**** Data supplied

-- ==== Sys2Proof/Proofs/LockTable/StaysSound.lean ====
section
/-! PROOFS. Every command keeps the lock table and the frames kept sound (01 R1 to R3). -/
namespace Sys2Proof.Machine
open Sys2Proof.Safety

/-! ### What the member table's operations leave of the locks (02) -/

namespace Replica
variable (r : Replica) (s : Station)

@[simp] theorem setRecord_locks (m : MemberRecord) : (r.setRecord s m).locks = r.locks := rfl
@[simp] theorem setState_locks (st : RecordState) : (r.setState s st).locks = r.locks := rfl
@[simp] theorem makeAbsent_locks : (r.makeAbsent s).locks = r.locks := rfl

@[simp] theorem countFrame_locks : (r.countFrame s).locks = r.locks := by
  unfold countFrame
  split <;> rfl

@[simp] theorem refuse_locks : (r.refuse s).locks = r.locks := by
  unfold refuse
  split <;> rfl

@[simp] theorem setHeadSent_locks : (r.setHeadSent s).locks = r.locks := by
  unfold setHeadSent
  split <;> rfl

@[simp] theorem advance_locks (cursor : Nat) : (r.advance s cursor).locks = r.locks := by
  unfold advance
  split <;> rfl

@[simp] theorem joinFromAbsent_locks (offered held : Digest) : (r.joinFromAbsent s offered held).locks = r.locks := by
  unfold joinFromAbsent
  split <;> rfl

end Replica

/-! ### Effects (04 R78) -/

/-- What passes the screen has the effect of its kind or none on the replica. -/
theorem State.screened_cases {s : State} {f : Frame} {own : List JoinHandOver} {effect : Replica → Applied}
    {a : Applied} (h : s.screened f own effect = some a) : a.replica = s.replica ∨ a = effect s.replica := by
  unfold State.screened at h
  split at h
  · split at h <;> cases h
    exact .inr rfl
  · split at h <;> cases h
    exact .inl rfl

theorem State.screenedDonor_cases {s : State} {f : Frame} {effect : Replica → Applied} {a : Applied}
    (h : s.screenedDonor f effect = some a) : a.replica = s.replica ∨ a = effect s.replica := by
  unfold State.screenedDonor at h
  split at h <;> cases h
  · exact .inr rfl
  · exact .inl rfl

section
variable {n : Nat} {r : Replica} {s : State} {f : Frame} {a : Applied}

theorem TableSound.joinRequest (h : TableSound n r.locks) (v : Station) (offered held : Digest) :
    TableSound n (r.joinRequest v offered held).1.locks := by
  unfold Replica.joinRequest
  split
  · rwa [Replica.joinFromAbsent_locks]
  · exact h
  · exact h
  · rw [Replica.joinFromAbsent_locks]
    exact h.expel v

theorem TableSound.joinAt (h : TableSound n r.locks) (self v : Station) (offered held : Digest) :
    TableSound n (r.joinAt self v offered held).1.locks := by
  simp only [Replica.joinAt]
  split
  · exact (h.joinRequest v offered held).forgetLocks
  · exact h.joinRequest v offered held

theorem TableSound.screened {own : List JoinHandOver} {effect : Replica → Applied} (h : TableSound n s.replica.locks)
    (he : TableSound n (effect s.replica).replica.locks) (ha : s.screened f own effect = some a) :
    TableSound n a.replica.locks := by
  obtain heq | rfl := State.screened_cases ha
  · rwa [heq]
  · exact he

theorem TableSound.screenedDonor {effect : Replica → Applied} (h : TableSound n s.replica.locks)
    (he : TableSound n (effect s.replica).replica.locks) (ha : s.screenedDonor f effect = some a) :
    TableSound n a.replica.locks := by
  obtain heq | rfl := State.screenedDonor_cases ha
  · rwa [heq]
  · exact he

theorem TableSound.leaveEffect (h : TableSound n s.replica.locks) (ha : s.leaveEffect f = some a) :
    TableSound n a.replica.locks := by
  simp only [State.leaveEffect] at ha
  exact h.screened (h.expel f.sender) ha

theorem TableSound.evictEffect {v : Station} {c : Byte} (h : TableSound n s.replica.locks)
    (ha : s.evictEffect f v c = some a) : TableSound n a.replica.locks := by
  refine h.screened ?_ ha
  simp only
  split
  · exact h.expel v
  · exact h

theorem TableSound.joinEffect {d : Digest} (h : TableSound n s.replica.locks) (ha : s.joinEffect f d = some a) :
    TableSound n a.replica.locks := by
  unfold State.joinEffect at ha
  cases hfab : s.replica.fabric <;> simp only [hfab] at ha
  case some => cases ha; exact h.joinAt _ _ _ _
  case none =>
    split at ha <;> cases ha
    exact h

/-- A FOUND creates a table of L FREE entries, acts as a JOIN, or leaves the table alone. -/
theorem TableSound.foundEffect {d : Digest} (h : TableSound (lockSpace s.straps) s.replica.locks)
    (ha : s.foundEffect f d = some a) : TableSound (lockSpace s.straps) a.replica.locks := by
  unfold State.foundEffect at ha
  cases hfab : s.replica.fabric <;> simp only [hfab] at ha
  case some => cases ha; exact h.joinAt _ _ _ _
  case none =>
    by_cases hc : s.creates f = true
    · rw [if_pos hc] at ha
      cases ha
      exact TableSound.replicate _ entrySound_free
    · rw [if_neg hc] at ha
      cases ha
      exact h

theorem TableSound.refuseEffect {j : Station} {reason : RefusalReason} (h : TableSound n s.replica.locks)
    (ha : s.refuseEffect f j reason = some a) : TableSound n a.replica.locks := by
  unfold State.refuseEffect at ha
  split at ha
  · exact h.screenedDonor (by simpa only [Applied.plain, Replica.refuse_locks] using h) ha
  · split_ifs at ha <;> cases ha <;> exact h

theorem TableSound.takeOwnHead (h : TableSound n s.replica.locks) (f : Frame) (head : SnapHead) :
    TableSound n (s.takeOwnHead f head).replica.locks := by
  simp only [State.takeOwnHead, Applied.plain, Replica.setHeadSent_locks]
  exact h.forgetLocks

theorem TableSound.snapheadEffect {head : SnapHead} (h : TableSound n s.replica.locks)
    (ha : s.snapheadEffect f head = some a) : TableSound n a.replica.locks := by
  unfold State.snapheadEffect at ha
  split at ha
  · refine h.screenedDonor ?_ ha
    split
    · split
      · exact h.takeOwnHead f head
      · simpa only [Applied.plain, Replica.setHeadSent_locks] using h
    · exact h
  · split_ifs at ha <;> cases ha
    · exact h
    · exact h.takeOwnHead f head

theorem TableSound.snapdataEffect {j : Station} {start : Byte} {es : List SnapEntry} (h : TableSound n s.replica.locks)
    (hes : ∀ e ∈ es, EntrySound e.entry) (ha : s.snapdataEffect f j start es = some a) :
    TableSound n a.replica.locks := by
  unfold State.snapdataEffect at ha
  split at ha
  · refine h.screenedDonor ?_ ha
    split
    · simp only [State.takeData, Applied.plain, Replica.advance_locks]
      split
      · exact h.installEntries es hes
      · exact h
    · exact h
  · split at ha <;> cases ha
    exact h

/-- The effect of a frame with sound entries leaves a sound table. -/
theorem TableSound.effectOf (h : TableSound (lockSpace s.straps) s.replica.locks) (hf : EntriesSound f)
    (ha : s.effectOf f = some a) : TableSound (lockSpace s.straps) a.replica.locks := by
  unfold EntriesSound at hf
  unfold State.effectOf at ha
  cases hb : f.body <;> rw [hb] at hf ha
  case alive => exact h.screened h ha
  case join d => exact h.joinEffect ha
  case found d => exact h.foundEffect ha
  case leave => exact h.leaveEffect ha
  case evict v c => exact h.evictEffect ha
  case refuse j reason => exact h.refuseEffect ha
  case snaphead head => exact h.snapheadEffect ha
  case snapdata j start es => exact h.snapdataEffect hf ha
  case claim o l m w => exact h.screened (h.claim _ _ _ _ _) ha
  case free o l => exact h.screened (h.free _ _) ha
  case withdraw o l => exact h.screened (h.withdraw _ _) ha

end

/-! ### Frames sent (05 R93) -/

theorem entry_mem_of_mem_fillEntries {e : SnapEntry} : ∀ {n room : Nat} {locks : List LockEntry},
    e ∈ fillEntries n room locks → e.entry ∈ locks
  | _, _, [], h => by cases h
  | n, room, l :: locks, h => by
    simp only [fillEntries] at h
    split at h
    · rcases List.mem_cons.1 h with rfl | h
      · exact List.mem_cons_self
      · exact List.mem_cons_of_mem _ (entry_mem_of_mem_fillEntries h)
    · cases h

********

About this task: Repeat each line of the data above, exactly as it appears, from the first through the line that contains "m).locks = r.locks := rfl".

Solution:
-- ==== Sys2Proof/Proofs/LockTable/StaysSound.lean ====
section
/-! PROOFS. Every command keeps the lock table and the frames kept sound (01 R1 to R3). -/
namespace Sys2Proof.Machine
open Sys2Proof.Safety

/-! ### What the member table's operations leave of the locks (02) -/

namespace Replica
variable (r : Replica) (s : Station)

@[simp] theorem setRecord_locks (m : MemberRecord) : (r.setRecord s m).locks = r.locks := rfl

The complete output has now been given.